The idea of being paired with offenders is not appealing to veterans and was the source of some veterans’ dissent. Others simply felt veterans should have a dedicated service agent.

“To be looped in with the offender re-entry program was offensive to most veterans attending our April 9 meeting,” said Clallam Veteran’s Association president Bill Minor of the association’s membership. “But, at the time, a proposal hadn’t been formally made, so once the board understood what the agreement entailed during a special meeting on April 16, they voted to recommend approval.”

But some veterans feel excluded from the board’s decision or the county’s dialogue.

“I, as an individual, feel that there is a rush to make this new position while there are options still to be looked over and veterans to include in the decision-making process,” Terry Roth of Port Angeles said against the proposal. “It could be that the program presented today is the best one on the table, but may veterans have a great deal of pride and going to Serenity House is not what they think they deserve, so we need more information before backing the proposal.”

Jeff Reyes, with the Veterans Conservation Corps but speaking as an individual, said he believes the position should be exclusively serving veterans.

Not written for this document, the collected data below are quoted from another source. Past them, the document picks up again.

-- ==== Sys2Proof/Machine/Access.lean ====
section
/-! DEFINITION. How an access reaches memory: extents (R29-R33), translation (R39-R46), permissions, and reading and writing
the bits it names. -/

namespace Sys2Proof.Machine

/-- Runs a change on one part of the state. -/
def State.mapCore (s : State) (f : Core → Core) : State := { s with core := f s.core }
def State.mapCtl (s : State) (f : Ctl → Ctl) : State := { s with core := { s.core with ctl := f s.core.ctl } }
def State.mapMs (s : State) (f : MemSys → MemSys) : State := { s with ms := f s.ms }
def State.mapVer (s : State) (f : VerSys → VerSys) : State := { s with ver := f s.ver }
def State.mapSched (s : State) (f : Sched → Sched) : State := { s with sched := f s.sched }
def State.mapStr (s : State) (f : Streams → Streams) : State := { s with str := f s.str }
def State.mapIo (s : State) (f : Io → Io) : State := { s with io := f s.io }

/-- The sequencer that performs the instruction. -/
def State.seq (s : State) : Seq :=
  match s.cur with
  | .main => s.core.main
  | .matrix => s.core.matrix

/-- Runs a change on the sequencer that performs the instruction. -/
def State.mapSeq (s : State) (f : Seq → Seq) : State :=
  match s.cur with
  | .main => { s with core := { s.core with main := f s.core.main } }
  | .matrix => { s with core := { s.core with matrix := f s.core.matrix } }

/-- The extent registers as the instruction reads them: as it issued, if it has waited since (R34). -/
def State.extents (s : State) : Vector (BitVec 128) 16 := s.seq.snap.getD s.core.e

/-- A free number of this step, by purpose and by what it is for (log 6). -/
def State.drawNat (s : State) (purpose sub : Nat) : Nat := Config.freeNat (s.fresh <<< 64 + purpose <<< 59 + sub)

/-- A free choice of this step, by purpose and by what it is for (log 6). -/
def State.drawBool (s : State) (purpose sub : Nat) : Bool := Config.freeBool (s.fresh <<< 64 + purpose <<< 59 + sub)

/-- A fatal module error has stopped every core, engine and encoder (R425). -/
def State.halted (s : State) : Bool := s.io.mstate.getLsbD 5

/-- The die of a core (R1). -/
def dieOf (core : Nat) : Nat := core / 56

/-- Writes one black-box event, the oldest of 4,096 falling out (R427). -/
def State.event (s : State) (type die unit data : Nat) : State :=
  let e := ((s.sched.ticks % 2 ^ 40) <<< 88) + ((type % 256) <<< 80) + ((die % 16) <<< 76) + ((unit % 4096) <<< 64) + data % 2 ^ 64
  s.mapIo fun io => { io with bbcnt := io.bbcnt + 1, ring := (BitVec.ofNat 128 e :: io.ring).take 4096 }

/-- Raises an MSI-X vector of a function; a vector that SETIRQ redirected goes to the IMSIC of its hart, written as
function 512 + hart (R413). -/
def State.raise (s : State) (fn vec : Nat) : State :=
  let hart := if fn = 0 then (s.io.route[vec]?).getD 31 else 31
  s.mapIo fun io => { io with msix := io.msix ++ [(if hart = 31 then fn else 512 + hart, vec)] }

/-- The fields of an extent register (R30). -/
def extBase (x : BitVec 128) : Nat := bits x.toNat 57 0
def extLen (x : BitVec 128) : Nat := bits x.toNat 116 58
def extKind (x : BitVec 128) : Nat := bits x.toNat 119 117
def extRead (x : BitVec 128) : Bool := bits x.toNat 120 120 = 1
def extWrite (x : BitVec 128) : Bool := bits x.toNat 121 121 = 1
def extTidx (x : BitVec 128) : Nat := bits x.toNat 127 122

/-- An extent from its fields (R30). A base of 2^58, which EXTN gives with off = LEN and a length of 0 at the end of the space, does
not fit the field and wraps to 0 (DESIGN CHOICE, log 48). -/
def mkExtent (base len kind : Nat) (rd wr : Bool) (tidx : Nat) : BitVec 128 :=
  BitVec.ofNat 128 (base % 2 ^ 58 + (len % 2 ^ 59) <<< 58 + (kind % 8) <<< 117 + rd.toNat <<< 120 + wr.toNat <<< 121 + (tidx % 64) <<< 122)

/-- The tag and the offset of a tagged address (R29). -/
def tagOf (t : Word) : Nat := bits t.toNat 63 60
def offOf (t : Word) : Nat := bits t.toNat 57 0
def tagged (n off : Nat) : Word := BitVec.ofNat 64 ((n % 16) <<< 60 + off % 2 ^ 58)

/-- The LLC that keeps what an agent writes: its die, and whether a miss of its class allocates there (R291, R293). -/
structure Keep where
  die : Nat
  allocates : Bool
deriving DecidableEq, Repr

/-- What an access needs (R32, R33): the kinds it may use (0 G, 1 L, 2 W, 3 V, 4 C), whether it reads and writes, and
whether its bits must lie in one granule (R26). -/
structure Class where
  kinds : List Nat
  rd : Bool
  wr : Bool
  whole : Bool := false

def Class.load : Class := { kinds := [0, 1, 2], rd := true, wr := false }
def Class.store : Class := { kinds := [0, 1, 2], rd := false, wr := true }
def Class.atomic : Class := { kinds := [0, 1, 2], rd := true, wr := true, whole := true }
/-- ACQ, WFE and NWAIT read one granule atomically (R333, R403, R420). -/
def Class.watch : Class := { kinds := [0, 1, 2], rd := true, wr := false, whole := true }
def Class.const : Class := { kinds := [0, 4], rd := true, wr := false }
def Class.matrix : Class := { kinds := [0, 1, 2, 4], rd := true, wr := false }
def Class.verLoad : Class := { kinds := [3], rd := true, wr := false }
def Class.verStore : Class := { kinds := [3], rd := false, wr := true }
def Class.clean : Class := { kinds := [0, 4], rd := true, wr := false }
def Class.drop : Class := { kinds := [0], rd := false, wr := true }
def Class.chained : Class := { kinds := [2], rd := true, wr := false }
/-- What an engine reads, writes or adds to in an address space (R12, R41, R418). -/
def Class.engineRead : Class := { kinds := [0], rd := true, wr := false }
def Class.engineWrite : Class := { kinds := [0], rd := false, wr := true }
def Class.engineAtomic : Class := { kinds := [0], rd := true, wr := true }

/-- The means of an access: the extents it goes through, the page-table root, whether host memory is closed to it (R382),
and the LLC that its writes stay in. -/
structure Via where
  ext : Vector (BitVec 128) 16
  root : Word
  assured : Bool
  die : Option Keep

/-- Whether a miss of a partition's writes, or atomics, allocates in a die's LLC: in hint residency way masks are ignored (R293, R294). -/
def State.allocates (s : State) (d part : Nat) (atomic : Bool) : Bool :=
  let x := (s.ms.llc[d]?).getD LlcDie.reset
  let m := ((x.part[part]?).getD 0).toNat
  x.cfg.getLsbD 0 || (if atomic then bits m 47 32 ≠ 0 else bits m 31 16 ≠ 0)

/-- The LLC of the task's own writes, or atomics: its die's, by LLCP.CPID (R293). -/
def State.keep (s : State) (atomic : Bool) : Keep where
  die := dieOf s.coreNo
  allocates := s.allocates (dieOf s.coreNo) (bits s.core.ctl.llcp.toNat 5 0) atomic

/-- The LLC that may keep a write of an agent which is on no die: which die's, or none, is open, and its entry for the agent's partition
there decides (R22, R293; DESIGN CHOICE, log 15). `key` tells the writes of a step apart. -/
def State.visit (s : State) (key : Nat) (part : Nat → Nat) : Option Keep :=
  let n := s.drawNat 15 key % 5
  if n = 4 then none else some { die := n, allocates := s.allocates n (part n) false }

/-- The means of the task's own accesses. -/
def State.via (s : State) : Via where
  ext := s.extents
  root := s.core.ctl.ptroot
  assured := s.core.ctl.mode.getLsbD 1
  die := some (s.keep false)

/-- Where the bits of an access lie: in this core's local store, at physical bits, or in a packed page. -/
inductive Seg where
  | ls (a w : Nat)
  | phys (a w : Nat)
  | packed (frame off w : Nat)
deriving DecidableEq, Repr

def Seg.width : Seg → Nat
  | .ls _ w => w
  | .phys _ w => w
  | .packed _ _ w => w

“To expand services, we can line up veteran volunteers to add more hours to the 16 from the county position,” Reyes said. “I’m not sure if someone split between law enforcement expertise and veteran service expertise is going to give both parties the best help.”

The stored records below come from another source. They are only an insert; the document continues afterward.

/-- The trap of a faulted queue (R239, R387). -/
def SFault.trap (f : SFault) : Trap :=
  if f.cause = 2 then ⟨.bounds, f.tval, f.width, f.limit⟩ else ⟨streamCause f.cause, f.tval, 0, 0⟩

/-- Takes a queue's fault: the queue is emptied of programs and no longer faulted, and the instruction traps (R239). -/
def State.takeFault (s : State) (q : Nat) (f : SFault) : State :=
  let x := s.queue q
  let keep := x.entries.filter fun e => match e with
    | .program _ => false
    | .marker _ => true
  (s.mapSched fun c => c.setQueue s.taskKey q { entries := keep, fault := none }).trap f.trap

/-- STRM (R225, R235). -/
def State.strm (s : State) (a b : BitVec 5) (q : Nat) : State :=
  let t := s.g a
  if 29 < b.toNat then s.illop
  else if bits t.toNat 59 58 ≠ 0 ∨ bits t.toNat 5 0 ≠ 0 then s.trap ⟨.addr, t, 0, 0⟩
  else
    let x := s.queue q
    match x.fault with
    | some f => s.takeFault q f
    | none =>
      if 8 ≤ x.programs.length then s.waitIn .strm
      else
        let c : Vector Word 16 := (((Vector.replicate 16 0).set 0 s.core.ctl.vl).set 1 (s.g b)).set 2 (s.g (b + 1)) |>.set 3 (s.g (b + 2))
        let p : Program := { pid := s.str.nextPid, pc := t, root := s.via.root, assured := s.via.assured, ext := s.extents, c := c,
                             constMark := s.seq.constMark, part := bits s.core.ctl.llcp.toNat 13 8 }
        let s := s.mapSched fun d => d.setQueue s.taskKey q { x with entries := x.entries ++ [.program p] }
        (s.mapStr fun r => { r with nextPid := r.nextPid + 1 }).retire 32

def execStrm (a b : BitVec 5) (q : BitVec 4) (s : State) : Result := .next (s.strm a b q.toNat)

/-- SQWAIT (R236): markers are no programs. -/
def State.sqwait (s : State) (q : BitVec 4) : State :=
  let x := s.queue q.toNat
  match x.fault with
  | some f => s.takeFault q.toNat f
  | none => if x.programs = [] then s.retire 32 else s.waitIn (.sqwait q)

def execSqwait (q : BitVec 4) (s : State) : Result := .next (s.sqwait q)

/-- The context that runs a queue's head program. -/
def State.running (s : State) (x : Queue) : Option Ctx :=
  match x.entries.head? with
  | some (.program p) => s.str.ctxs.find? fun c => c.pid = p.pid
  | _ => none

/-- The report of SQSTAT (R237). With FLT = 0 SEL 1 and 2 report 0 (DESIGN CHOICE, log 51). -/
def State.queueReport (s : State) (x : Queue) (sel : Nat) : Word :=
  match sel, x.fault with
  | 0, f =>
    let run := s.running x
    let eng := match run with
      | some c => c.engine
      | none => 63
    BitVec.ofNat 64 ((match f with | some y => y.cause | none => 0) <<< 20 + eng <<< 8 + f.isSome.toNat <<< 5 +
      run.isSome.toNat <<< 4 + x.programs.length)
  | 1, some f => f.tval
  | 2, some f => f.command
  | 3, some f => f.limit
  | 4, some f => f.width
  | _, _ => 0

/-- SQSTAT (R237). -/
def execSqstat (d : BitVec 5) (q : BitVec 4) (sel : BitVec 3) (s : State) : Result :=
  .next (if 4 < sel.toNat then s.illop else s.finishG 32 d (s.queueReport (s.queue q.toNat) sel.toNat))

/-- The queues that a QFENCE names. -/
def namedQueues (m : BitVec 16) : List Nat := (List.range 16).filter fun q => m.getLsbD q

/-- QFENCE (R338): a marker in every named queue, which waits for the programs then submitted to any of them. -/
def State.qfence (s : State) (m : BitVec 16) : State :=
  let qs := namedQueues m
  if m = 0 then s.illop
  else if qs.any fun q => 8 ≤ (s.queue q).markers then s.waitIn .qfence
  else
    let after := qs.flatMap fun q => (s.queue q).programs.map Program.pid
    (s.mapSched fun c => qs.foldl (fun c q =>
      c.setQueue s.taskKey q { s.queue q with entries := (s.queue q).entries ++ [.marker after] }) c).retire 32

Kathy Wahto, director of Serenity House, said her agency didn’t seek the partnership but believes it will expand veteran services in Clallam County.

“We have a network of service resource centers throughout the county and to hire a veteran to work with veterans in (Clallam’s) three cities for 40 hours a week will increase the county’s ability to service vulnerable veterans,” Wahto said. “Veterans coming in for help from this person, just like they would with Mr. Stumbaugh, would not be sharing a space or a waiting room with ex-offenders re-entering Clallam County.”

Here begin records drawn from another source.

/-- A path of the PCIe configuration space, which alone answers in BOOTFAIL (R423). -/
def configPath : HostPath → Bool
  | .vendorCapability => true
  | .aerCapability => true
  | _ => false

/-- HOST_READ (R18, R304, R346, R407, R408, R414, R426): in BOOTFAIL the configuration space alone answers (R423). -/
def State.hostRead (s : State) (p : HostPath) (b n : Nat) : State :=
  if s.io.bootFail ∧ ¬ configPath p then s.answer .none 0 else
  match p with
  | .bar2 => s.hostLoad p b n
  | .cxlMem q =>
    match s.cxlReaches q b n with
    | some d => s.hostLoad p d n
    | none => s.answer .none 0
  | .bar0 fn => s.answer .ok (readWords (s.barRead fn) b n)
  | .cxlIo q => s.answer .ok (readWords (s.io.doorbellRead (orderedPage q)) b n)
  | .vendorCapability => s.answer .ok (readWords s.vendorWord b n)
  | .aerCapability => s.answer .ok (readWords s.aerWord b n)

def execHostRead (p : HostPath) (b n : Nat) (s : State) : Result := .next (s.hostRead p b n)

/-- HOST_WRITE (R18, R304, R345, R346, R347, R407, R414, R426). -/
def State.hostWrite (s : State) (p : HostPath) (b n v : Nat) : State :=
  if s.io.bootFail ∧ ¬ configPath p then s.answer .none 0 else
  match p with
  | .bar2 => s.hostStore p b n v
  | .cxlMem q =>
    match s.cxlReaches q b n with
    | some d => s.hostStore p d n v
    | none => s.answer .none 0
  | .bar0 fn => (s.barWrite fn b n (BitVec.ofNat 64 v)).answer .ok 0
  | .cxlIo q =>
    (if n = 8 ∧ b % 8 = 0 ∧ b < 0x1000 then s.doorbellWrite (orderedPage q) b (BitVec.ofNat 64 v) else s).answer .ok 0
  | .vendorCapability => s.answer .ok 0
  | .aerCapability =>
    (if b = 4 ∧ v.testBit 22 then s.mapIo fun io => { io with aer := false } else s).answer .ok 0

def execHostWrite (p : HostPath) (b n : Nat) (v : Nat) (s : State) : Result := .next (s.hostWrite p b n v)

/-- PKCMD_GO, OWNCMD_GO, LLCCFG_WRITE and REGISTER_WINDOW_WRITE: privileged writes of the windows' registers. -/
def execPkcmdGo (n : BitVec 3) (v : Word) (s : State) : Result := .next (s.writePkcmd n.toNat v)
def execPkcmdRepackDone (n : BitVec 3) (s : State) : Result := .next (s.repackDone n.toNat)
def execOwncmdGo (v : Word) (s : State) : Result := .next (s.writeOwncmd v)
def execOwncmdFlipDone (s : State) : Result := .next s.flipDone
def execLlccfgWrite (d : BitVec 2) (v : Word) (s : State) : Result := .next (s.writeLlccfg d.toNat v)
def execLlcModeChangeDone (d : BitVec 2) (s : State) : Result := .next (s.llcModeDone d.toNat)
def execRegisterWindowWrite (o : Nat) (v : Word) (s : State) : Result := .next (s.windowWriteOther o v)

/-- What the home of an address range holds: the dirty bytes' home values in place of the coherent ones (R291). -/
def MemSys.homeBits (ms : MemSys) (a w : Nat) : Nat :=
  let base := a / 8
  let v := ms.dirty.foldr (fun d v =>
    if base ≤ d.addr ∧ d.addr < base + spanBytes a w then putBits v (8 * (d.addr - base) + 7) (8 * (d.addr - base)) d.home.toNat else v)
    (ms.mem.read base (spanBytes a w))
  (v >>> (a % 8)) % 2 ^ w

/-- The physical sectors whose bits an access at a die needs (R283, R288): those of its range, or, to a packed page, those that hold
its bits. -/
def State.dieSectors (s : State) (r : DieAccess) (wr : Bool) : List Nat :=
  if r.packed then distinct (s.ms.packedSectors (frameOf r.addr) (pageOff r.addr) r.width wr)
  else (List.range ((r.addr + r.width - 1) / 1024 + 1 - r.addr / 1024)).map (r.addr / 1024 + ·)

/-- What ECC and the tag find in one of those sectors, a free choice among them (R288): a corrected error is recorded; an
uncorrectable one poisons the sector and is recorded. -/
def State.checkSector (s : State) (r : DieAccess) (wr : Bool) : State :=
  let xs := s.dieSectors r wr
  let x := xs.getD (s.drawNat 8 0 % max 1 xs.length) 0
  match r.ecc with
  | .clean => s
  | .corrected => s.event 4 (memoryDie (1024 * x)) 0 (sectorData (1024 * x))
  | .uncorrectable =>
    (s.event 5 (memoryDie (1024 * x)) 0 (sectorData (1024 * x))).mapMs fun ms =>
      { ms with poison := if ms.poison.contains x then ms.poison else x :: ms.poison }

/-- An access that arrives at a base die or at a controller of the second tier, up to what it does there (R282, R288, R304). -/
def State.dieAccess (s : State) (r : DieAccess) (wr : Bool) (f : State → State) : Result :=
  if hostHomed r.addr ∨ ¬ populated r.addr ∨ ¬ populated (r.addr + r.width - 1) then .fault .noSuchAddress else
  let s := s.checkSector r wr
  .next <|
    if r.packed then
      if stackOf r.addr = none ∨ 2 ^ 25 < pageOff r.addr + r.width then s.answer (.trap .page) 0
      else if s.packedInHeap r.addr r.width wr then s.answer (.trap .perm) 0
      else if (s.ms.readPacked (frameOf r.addr) (pageOff r.addr) r.width).isNone ∨ s.packedPoisoned r.addr r.width wr
      then s.answer (.trap .page) 0
      else f s
    else if s.inHeap r.addr r.width then s.answer (.trap .perm) 0
    else if s.poisoned r.addr r.width wr then s.answer (.trap .page) 0
    else f s

/-- What the home of a packed range holds: after a raw write to its frame, free bits (R282). -/
def State.homePacked (s : State) (f o w : Nat) : Nat :=
  if s.ms.tainted.contains (f >>> 25) then Config.freeBits (s.fresh <<< 64 + f + o) % 2 ^ w else (s.ms.readPacked f o w).getD 0

/-- BASE_DIE_READ (R283, R288, R295). -/
def execBaseDieRead (r : DieAccess) (s : State) : Result :=
  s.dieAccess r false fun s => s.answer .ok <|
    if r.packed then s.homePacked (frameOf r.addr) (pageOff r.addr) r.width else s.ms.homeBits r.addr r.width

/-- BASE_DIE_WRITE (R22, R283, R288, R295). -/
def execBaseDieWrite (r : DieAccess) (v : Nat) (s : State) : Result :=
  s.dieAccess r true fun s =>
    (s.store none [if r.packed then .packed (frameOf r.addr) (pageOff r.addr) r.width else .phys r.addr r.width] r.width v).answer .ok 0

/-- The doorbell page of a hart (R416): its byte address. -/
def hartPage : Nat := 0x800000000000

/-- An application core's access to memory (R304, R351, R416): what stops it, or what it does. -/
def State.hartMemory (s : State) (addr bytes : Nat) (wr : Bool) (f : State → Nat → Nat → State) : Result :=
  let a := 8 * addr
  let w := 8 * bytes
  if ¬ populated a ∨ ¬ populated (a + w - 1) then .fault .noSuchAddress else
  .next <|
    if s.inHeap a w then s.answer (.trap .perm) 0
    else if s.linkDown a w then s.answer (.trap .linkdown) 0
    else if s.poisoned a w wr then s.answer (.trap .page) 0
    else f s a w

/-- An access lies in the hart's doorbell page (R416). -/
def onHartPage (addr : Nat) : Bool := hartPage ≤ addr && addr < hartPage + 0x1000

/-- The result of an atomic memory operation on a word of w bits (R416). -/
def amoResult (op : AmoOp) (w old v : Nat) : Nat :=
  match op with
  | .swap => v
  | .add => old + v
  | .xor => old ^^^ v
  | .and => old &&& v
  | .or => old ||| v
  | .min => if toInt w old ≤ toInt w v then old else v
  | .max => if toInt w old ≤ toInt w v then v else old
  | .minu => if old ≤ v % 2 ^ w then old else v
  | .maxu => if old ≤ v % 2 ^ w then v else old

/-- Application core h. -/
def Io.hart (io : Io) (h : Nat) : Hart := (io.harts[h]?).getD Hart.held

def State.mapHart (s : State) (h : Nat) (f : Hart → Hart) : State :=
  s.mapIo fun io => { io with harts := io.harts.setIfInBounds h (f (io.hart h)) }

/-- The LLC of an application core's writes, or atomics: its die's, by LLCSRC.APID (R293). -/
def State.hartKeep (s : State) (h : Nat) (atomic : Bool) : Keep where
  die := h / 4
  allocates := s.allocates (h / 4) (bits ((s.ms.llc[h / 4]?).getD LlcDie.reset).src.toNat 5 0) atomic

/-- A write of an application core, an atomic one or not: it ends the reservations that the others hold on its bytes (R416). -/
def State.hartWrite (s : State) (h addr bytes value : Nat) (atomic : Bool) : State :=
  (s.mapIo fun io => { io with harts := io.harts.map fun x =>
    if (x.reserved.any fun r => overlaps addr bytes r.1 r.2.1) then { x with reserved := none } else x }).store
      (some (s.hartKeep h atomic)) [.phys (8 * addr) (8 * bytes)] (8 * bytes) value

/-- An atomic of an application core on an aligned word of 32 or 64 bits in device memory (R416). -/
def State.hartAtomic (s : State) (addr bytes : Nat) (wr : Bool) (f : State → Nat → State) : Result :=
  if onHartPage addr ∨ (bytes ≠ 4 ∧ bytes ≠ 8) ∨ addr % bytes ≠ 0 then .next (s.answer (.trap .addr) 0)
  else s.hartMemory addr bytes wr fun s a w => f s (s.ms.mem.readBits a w)

/-- A store-conditional finds its reservation: for these bytes, with none of them written since. It may fail all the same, a free
choice. -/
def State.hartReserved (s : State) (h addr bytes : Nat) : Bool :=
  ((s.io.hart h).reserved.any fun r => r.1 = addr && r.2.1 = bytes &&
    s.ms.past.all fun p => p.stamp ≤ r.2.2 || ! overlaps p.addr 1 addr bytes) && s.drawBool 7 9

/-- APPLICATION_CORE_ACCESS (R416). Every write of the model is performed for every agent when it is made, so that a FENCE, an acquire
and a release have nothing left to wait for (log 3). An atomic is answered with the old value, a store-conditional with 0 where it
succeeds and 1 where it fails. -/
def State.hartAccess (s : State) (h : Nat) (x : HartAccess) : Result :=
  let page := Config.hartVdev h
  match x with
  | .load addr bytes =>
    if onHartPage addr then .next (s.answer .ok (readWords (s.io.doorbellRead page) (addr - hartPage) bytes))
    else s.hartMemory addr bytes false fun s a w => s.answer .ok (s.ms.mem.readBits a w)
  | .store addr bytes value =>
    if onHartPage addr then
      .next ((if bytes = 8 ∧ addr % 8 = 0 then s.doorbellWrite page (addr - hartPage) (BitVec.ofNat 64 value) else s).answer .ok 0)
    else s.hartMemory addr bytes true fun s _ _ => (s.hartWrite h addr bytes value false).answer .ok 0
  | .amo op addr bytes value _ _ =>
    s.hartAtomic addr bytes false fun s m => (s.hartWrite h addr bytes (amoResult op (8 * bytes) m value) true).answer .ok m
  | .loadReserved addr bytes _ _ =>
    s.hartAtomic addr bytes false fun s m =>
      (s.mapHart h fun x => { x with reserved := some (addr, bytes, s.ms.stamp) }).answer .ok m
  | .storeConditional addr bytes value _ _ =>
    s.hartAtomic addr bytes true fun s _ =>
      let won := s.hartReserved h addr bytes
      let s := s.mapHart h fun x => { x with reserved := none }
      (if won then s.hartWrite h addr bytes value true else s).answer .ok (if won then 0 else 1)
  | .fence => .next (s.answer .ok 0)

/-- An application core that has been released moves, unless a fatal error stopped it (R425, R428). -/
def execApplicationCoreAccess (h : BitVec 4) (a : HartAccess) (s : State) : Result :=
  if s.halted ∨ (s.io.hart h.toNat).released = false then .next s else s.hartAccess h.toNat a

/-- HDM_DECODER_COMMIT (R414): it fails for a reach beyond the mapped space, or an interleave that the ports do not have. In
BOOTFAIL the decoders do not answer (R423). -/
def State.commitHdm (s : State) (p i : Nat) (d : HdmDecoder) : State :=
  if s.io.bootFail then s.answer .none 0 else
  let good : Bool := (d.ways = 1 || d.ways = 2) && (List.range 7).any (fun j => d.granularity = 256 <<< j) &&
    d.dpa + (d.size + d.ways - 1) / d.ways ≤ dpaEnd
  if good ∨ d.committed = false then
    (s.mapMs fun ms => { ms with hdm := ms.hdm.setIfInBounds (4 * p + i) d }).answer .ok 0
  else s.answer .dropped 0

def execHdmDecoderCommit (p : BitVec 1) (i : BitVec 2) (d : HdmDecoder) (s : State) : Result := .next (s.commitHdm p.toNat i.toNat d)

end Sys2Proof.Machine
end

Wahto said everything would stay the same in the system other than where veterans go for help and the number of hours that help would be available.

The new employee’s obligation for offender re-entry would consist of connecting an inmate at risk of being homeless with homeless services while that person is in prison, not afterward when the person’s monitoring is under the jurisdiction of the Department of Corrections.

As a rule, Serenity does not deal with convicted sex offenders, Wahto said in response to concerns related to specific offenders.

“I see this as an exciting way to have an expanded service base for veterans across the county,” Minor said, indicating additional support for veterans is the solution, not where the office is. “We are getting new veterans all the time from Iraq and with an expanding list of people who have served for the country, there will likely be more need and I see this proposal as the best way to handle that demand.”

Commissioner Steve Tharinger spoke in favor of the new program while Commissioner Mike Chapman had reservations about taking the position out of the county’s auspices.

“I think we have a good program that works,” Chapman said. “Plus we will have to change county policy if we chose to go the other route because we have identified this as a county staffed position. I’m hesitant to take this out of the commissioners’ office and combine it with another service.”

Commissioner Mike Doherty, who had been absent during previous discussions of the position, said he needed a week to review the input and information.

The item likely will be on the April 28 work session agenda, soon to be available at www.

Reyes said there will be a forum to discuss options for the position at 1 p.m., Thursday, April 24, at the Veterans Center, 308 S. Francis St., Port Angeles.